Marcos observaba estupefacto
como el coche desaparecía de vista, rodando sobre el terraplén. De repente
sintió una mano fría en su cuello y se dio la vuelta para encontrarse al
niño que minutos antes había atacado a Rambo. Marcos le cogió por la
clavícula, evitando así sus dentelladas. Continuaron forcejeando, hasta que su
maltrecha pierna no pudo más. Sintió el vacío en su espalda al perder el
equilibrio y se despidió del mundo. Al caer, su pierna impactó contra una roca
del tamaño de una pelota de fútbol. Marcos soltó un grito agonizante. El muerto
se proponía morder su brazo, cuando un rodillazo lo envió a volar. Marcos miró
su pierna sin comprender; aquel golpe se la había entumecido por completo.
Agradeciéndole al Dios que María alababa tanto, Marcos inició una carrera
desesperada hacia el río.
Cada uno de sus pasos levantaba una
pequeña nube de polvo. No obstante, al mirar atrás observó como cientos de otros
pasos generaban una tormenta de polvo a sus espaldas. Los muertos chocaban
contra la valla metálica, caían de bruces al suelo y luego se levantaban con
sus rostros empolvados, gruñendo y corriendo tras sus pasos.
-¡Hijos de puta! -gritó
Marcos con el río por delante y sus sonidos guturales en el aire.
El río estaba cerca, pero
también lo estaban ellos. Marcos sentía un ardor en sus pulmones que amagaba
con detener su organismo por completo y sus piernas eran ya algo ajeno a su
cuerpo. Una vez más le invadió aquel sentimiento suicida; la solución fácil,
dejarse caer y que todo terminara. Pero Marcos había aprendido su lección y,
además, John no podía rescatarle esta vez.

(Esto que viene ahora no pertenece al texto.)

/-! ## State.setQueue -/

@[simp] theorem State.setQueue_mem (s : State) (k : Nat) (v : Queue) : (s.setQueue k v).mem = s.mem := rfl
@[simp] theorem State.setQueue_slots (s : State) (k : Nat) (v : Queue) : (s.setQueue k v).slots = s.slots := rfl
@[simp] theorem State.setQueue_ctxs (s : State) (k : Nat) (v : Queue) : (s.setQueue k v).ctxs = s.ctxs := rfl
@[simp] theorem State.setQueue_crews (s : State) (k : Nat) (v : Queue) : (s.setQueue k v).crews = s.crews := rfl
@[simp] theorem State.setQueue_hostErrors (s : State) (k : Nat) (v : Queue) : (s.setQueue k v).hostErrors = s.hostErrors := rfl
@[simp] theorem State.setQueue_groves (s : State) (k : Nat) (v : Queue) : (s.setQueue k v).groves = s.groves := rfl
@[simp] theorem State.setQueue_cores (s : State) (k : Nat) (v : Queue) : (s.setQueue k v).cores = s.cores := rfl
@[simp] theorem State.setQueue_power (s : State) (k : Nat) (v : Queue) : (s.setQueue k v).power = s.power := rfl
@[simp] theorem State.setQueue_graphs (s : State) (k : Nat) (v : Queue) : (s.setQueue k v).graphs = s.graphs := rfl
@[simp] theorem State.setQueue_nextGraph (s : State) (k : Nat) (v : Queue) : (s.setQueue k v).nextGraph = s.nextGraph := rfl
@[simp] theorem State.setQueue_handles (s : State) (k : Nat) (v : Queue) : (s.setQueue k v).handles = s.handles := rfl
@[simp] theorem State.setQueue_conts (s : State) (k : Nat) (v : Queue) : (s.setQueue k v).conts = s.conts := rfl
@[simp] theorem State.setQueue_moves (s : State) (k : Nat) (v : Queue) : (s.setQueue k v).moves = s.moves := rfl
@[simp] theorem State.setQueue_migrations (s : State) (k : Nat) (v : Queue) : (s.setQueue k v).migrations = s.migrations := rfl
@[simp] theorem State.setQueue_dramFree (s : State) (k : Nat) (v : Queue) : (s.setQueue k v).dramFree = s.dramFree := rfl
@[simp] theorem State.setQueue_flashFree (s : State) (k : Nat) (v : Queue) : (s.setQueue k v).flashFree = s.flashFree := rfl
@[simp] theorem State.setQueue_hbmFree (s : State) (k : Nat) (v : Queue) : (s.setQueue k v).hbmFree = s.hbmFree := rfl
@[simp] theorem State.setQueue_ras (s : State) (k : Nat) (v : Queue) : (s.setQueue k v).ras = s.ras := rfl
@[simp] theorem State.setQueue_deadLandings (s : State) (k : Nat) (v : Queue) : (s.setQueue k v).deadLandings = s.deadLandings := rfl
@[simp] theorem State.setQueue_links (s : State) (k : Nat) (v : Queue) : (s.setQueue k v).links = s.links := rfl
@[simp] theorem State.setQueue_groups (s : State) (k : Nat) (v : Queue) : (s.setQueue k v).groups = s.groups := rfl
@[simp] theorem State.setQueue_replies (s : State) (k : Nat) (v : Queue) : (s.setQueue k v).replies = s.replies := rfl
@[simp] theorem State.setQueue_noticesDue (s : State) (k : Nat) (v : Queue) : (s.setQueue k v).noticesDue = s.noticesDue := rfl
@[simp] theorem State.setQueue_arrived (s : State) (k : Nat) (v : Queue) : (s.setQueue k v).arrived = s.arrived := rfl
@[simp] theorem State.setQueue_heldOver (s : State) (k : Nat) (v : Queue) : (s.setQueue k v).heldOver = s.heldOver := rfl
@[simp] theorem State.setQueue_seenTo (s : State) (k : Nat) (v : Queue) : (s.setQueue k v).seenTo = s.seenTo := rfl
@[simp] theorem State.setQueue_seenPast (s : State) (k : Nat) (v : Queue) : (s.setQueue k v).seenPast = s.seenPast := rfl
@[simp] theorem State.setQueue_ptpHeld (s : State) (k : Nat) (v : Queue) : (s.setQueue k v).ptpHeld = s.ptpHeld := rfl
@[simp] theorem State.setQueue_far (s : State) (k : Nat) (v : Queue) : (s.setQueue k v).far = s.far := rfl
@[simp] theorem State.setQueue_ticked (s : State) (k : Nat) (v : Queue) : (s.setQueue k v).ticked = s.ticked := rfl
@[simp] theorem State.setQueue_peerOut (s : State) (k : Nat) (v : Queue) : (s.setQueue k v).peerOut = s.peerOut := rfl
@[simp] theorem State.setQueue_farCrews (s : State) (k : Nat) (v : Queue) : (s.setQueue k v).farCrews = s.farCrews := rfl
@[simp] theorem State.setQueue_qps (s : State) (k : Nat) (v : Queue) : (s.setQueue k v).qps = s.qps := rfl
@[simp] theorem State.setQueue_qpres (s : State) (k : Nat) (v : Queue) : (s.setQueue k v).qpres = s.qpres := rfl
@[simp] theorem State.setQueue_dbg (s : State) (k : Nat) (v : Queue) : (s.setQueue k v).dbg = s.dbg := rfl
@[simp] theorem State.setQueue_boot (s : State) (k : Nat) (v : Queue) : (s.setQueue k v).boot = s.boot := rfl
@[simp] theorem State.setQueue_hostFrozen (s : State) (k : Nat) (v : Queue) : (s.setQueue k v).hostFrozen = s.hostFrozen := rfl
@[simp] theorem State.setQueue_hostOut (s : State) (k : Nat) (v : Queue) : (s.setQueue k v).hostOut = s.hostOut := rfl
@[simp] theorem State.setQueue_hostLatch (s : State) (k : Nat) (v : Queue) : (s.setQueue k v).hostLatch = s.hostLatch := rfl
@[simp] theorem State.setQueue_ptpSync (s : State) (k : Nat) (v : Queue) : (s.setQueue k v).ptpSync = s.ptpSync := rfl
@[simp] theorem State.setQueue_ptpOnce (s : State) (k : Nat) (v : Queue) : (s.setQueue k v).ptpOnce = s.ptpOnce := rfl
@[simp] theorem State.setQueue_ptpPort (s : State) (k : Nat) (v : Queue) : (s.setQueue k v).ptpPort = s.ptpPort := rfl
@[simp] theorem State.setQueue_ptpOffset (s : State) (k : Nat) (v : Queue) : (s.setQueue k v).ptpOffset = s.ptpOffset := rfl
@[simp] theorem State.setQueue_slew (s : State) (k : Nat) (v : Queue) : (s.setQueue k v).slew = s.slew := rfl
@[simp] theorem State.setQueue_ptpDomain (s : State) (k : Nat) (v : Queue) : (s.setQueue k v).ptpDomain = s.ptpDomain := rfl
@[simp] theorem State.setQueue_memBase (s : State) (k : Nat) (v : Queue) : (s.setQueue k v).memBase = s.memBase := rfl
@[simp] theorem State.setQueue_memSize (s : State) (k : Nat) (v : Queue) : (s.setQueue k v).memSize = s.memSize := rfl
@[simp] theorem State.setQueue_stamp (s : State) (k : Nat) (v : Queue) : (s.setQueue k v).stamp = s.stamp := rfl
@[simp] theorem State.setQueue_spent (s : State) (k : Nat) (v : Queue) : (s.setQueue k v).spent = s.spent := rfl
@[simp] theorem State.setQueue_requests (s : State) (k : Nat) (v : Queue) : (s.setQueue k v).requests = s.requests := rfl
@[simp] theorem State.setQueue_nextSeq (s : State) (k : Nat) (v : Queue) : (s.setQueue k v).nextSeq = s.nextSeq := rfl
@[simp] theorem State.setQueue_nextReq (s : State) (k : Nat) (v : Queue) : (s.setQueue k v).nextReq = s.nextReq := rfl
@[simp] theorem State.setQueue_feWait (s : State) (k : Nat) (v : Queue) : (s.setQueue k v).feWait = s.feWait := rfl
@[simp] theorem State.setQueue_farWait (s : State) (k : Nat) (v : Queue) : (s.setQueue k v).farWait = s.farWait := rfl
@[simp] theorem State.setQueue_farHalf (s : State) (k : Nat) (v : Queue) : (s.setQueue k v).farHalf = s.farHalf := rfl
@[simp] theorem State.setQueue_sendWait (s : State) (k : Nat) (v : Queue) : (s.setQueue k v).sendWait = s.sendWait := rfl
@[simp] theorem State.setQueue_now (s : State) (k : Nat) (v : Queue) : (s.setQueue k v).now = s.now := rfl
@[simp] theorem State.setQueue_osc (s : State) (k : Nat) (v : Queue) : (s.setQueue k v).osc = s.osc := rfl
@[simp] theorem State.setQueue_refilled (s : State) (k : Nat) (v : Queue) : (s.setQueue k v).refilled = s.refilled := rfl
@[simp] theorem State.setQueue_windowed (s : State) (k : Nat) (v : Queue) : (s.setQueue k v).windowed = s.windowed := rfl
@[simp] theorem State.setQueue_slewed (s : State) (k : Nat) (v : Queue) : (s.setQueue k v).slewed = s.slewed := rfl
@[simp] theorem State.setQueue_pkg (s : State) (k : Nat) (v : Queue) : (s.setQueue k v).pkg = s.pkg := rfl
@[simp] theorem State.setQueue_domain (s : State) (k : Nat) (v : Queue) : (s.setQueue k v).domain = s.domain := rfl
@[simp] theorem State.setQueue_cxlDram (s : State) (k : Nat) (v : Queue) : (s.setQueue k v).cxlDram = s.cxlDram := rfl
@[simp] theorem State.setQueue_cxlFlash (s : State) (k : Nat) (v : Queue) : (s.setQueue k v).cxlFlash = s.cxlFlash := rfl
@[simp] theorem State.setQueue_tagBase (s : State) (k : Nat) (v : Queue) : (s.setQueue k v).tagBase = s.tagBase := rfl
@[simp] theorem State.setQueue_csel (s : State) (k : Nat) (v : Queue) : (s.setQueue k v).csel = s.csel := rfl
@[simp] theorem State.setQueue_hostCsel (s : State) (k : Nat) (v : Queue) : (s.setQueue k v).hostCsel = s.hostCsel := rfl
@[simp] theorem State.setQueue_cur (s : State) (k : Nat) (v : Queue) : (s.setQueue k v).cur = s.cur := rfl
@[simp] theorem State.setQueue_opts (s : State) (k : Nat) (v : Queue) : (s.setQueue k v).opts = s.opts := rfl
@[simp] theorem State.setQueue_busy (s : State) (k : Nat) (v : Queue) : (s.setQueue k v).busy = s.busy := rfl
@[simp] theorem State.setQueue_arg (s : State) (k : Nat) (v : Queue) : (s.setQueue k v).arg = s.arg := rfl
@[simp] theorem State.setQueue_agenda (s : State) (k : Nat) (v : Queue) : (s.setQueue k v).agenda = s.agenda := rfl
@[simp] theorem State.setQueue_fresh (s : State) (k : Nat) (v : Queue) : (s.setQueue k v).fresh = s.fresh := rfl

La luna le iluminaba escasamente el camino, por tal razón Marcos no pudo ver la roca con la que tropezó a escasos
20 metros del río. El polvo le cegó los ojos por unos instantes, pero eso no impidió
que se pusiera de pie. Enseguida sintió como la sangre se le subía a la cabeza. Mareado, iba a retomar la carrera cuando sintió unas uñas largas en su omóplato; se giró pero no pudo ver nada, esperaba sentir algunos dientes hincándose
en alguna parte de su cuerpo, pero no fue así. “¿Tropezaría el zombie con la
misma piedra?” se preguntó mientras continuaba la carrera.
El Manzanares estaba a
apenas unos pasos. Los gemidos eran ensordecedores, las criaturas sentían que
su cena se les escapaba. Con el cuerpo adormecido, Marcos miró por última vez
hacia atrás -el infectado más cerca estaba a unos cinco metros- y se lanzó al
río. Las aguas del Manzanares no son profundas en absoluto y Marcos se encontró
arrastrando sus pies pesados en una superficie arenosa y rocosa, con agua hasta
la cintura. [Splash] Los muertos comenzaban a adentrarse en el agua.
Sin atreverse a mirar atrás,
Marcos continuó levantando sus pies de plomo una y otra vez. No tenía ni frío
ni calor. Ya no pensaba en su supervivencia. Ya no pensaba. Su cuerpo se movía
por motu proprio hacia delante, mientras
que su mente ya se había trasladado a la
otra orilla, a salvo. Se movía sin expresión alguna, sus piernas provocaban
pequeños oleajes y sus brazos salpicaban su cara y su cabello con gotas de agua
en las que se reflejaba la luna. A sus espaldas se podía oír un ruido similar al
de varios cocodrilos agitándose en el
agua.
De repente su pierna derecha
se detuvo; había pisado terra firma. Como si le hubiesen practicado un electrochoque, Marcos volvió en sí. Posó sus manos sobre las rodillas y miró de
reojo al río. Los muertos se caían constantemente, algunos incluso flotaban a
la deriva -al parecer ahogados-. Ninguno había podido superar los primeros
metros siquiera. Gruñían, gemían y extendían sus brazos al cielo con sus ojos
clavados en él. Chapoteaban, se subían unos encima de otros, pero no conseguían
avanzar.
Marcos se erigió con una
sonrisa en sus labios y después de escupir un hilo pegajoso de saliva, exclamó:
-¡Hijos de puta! -y se
desplomó en el suelo.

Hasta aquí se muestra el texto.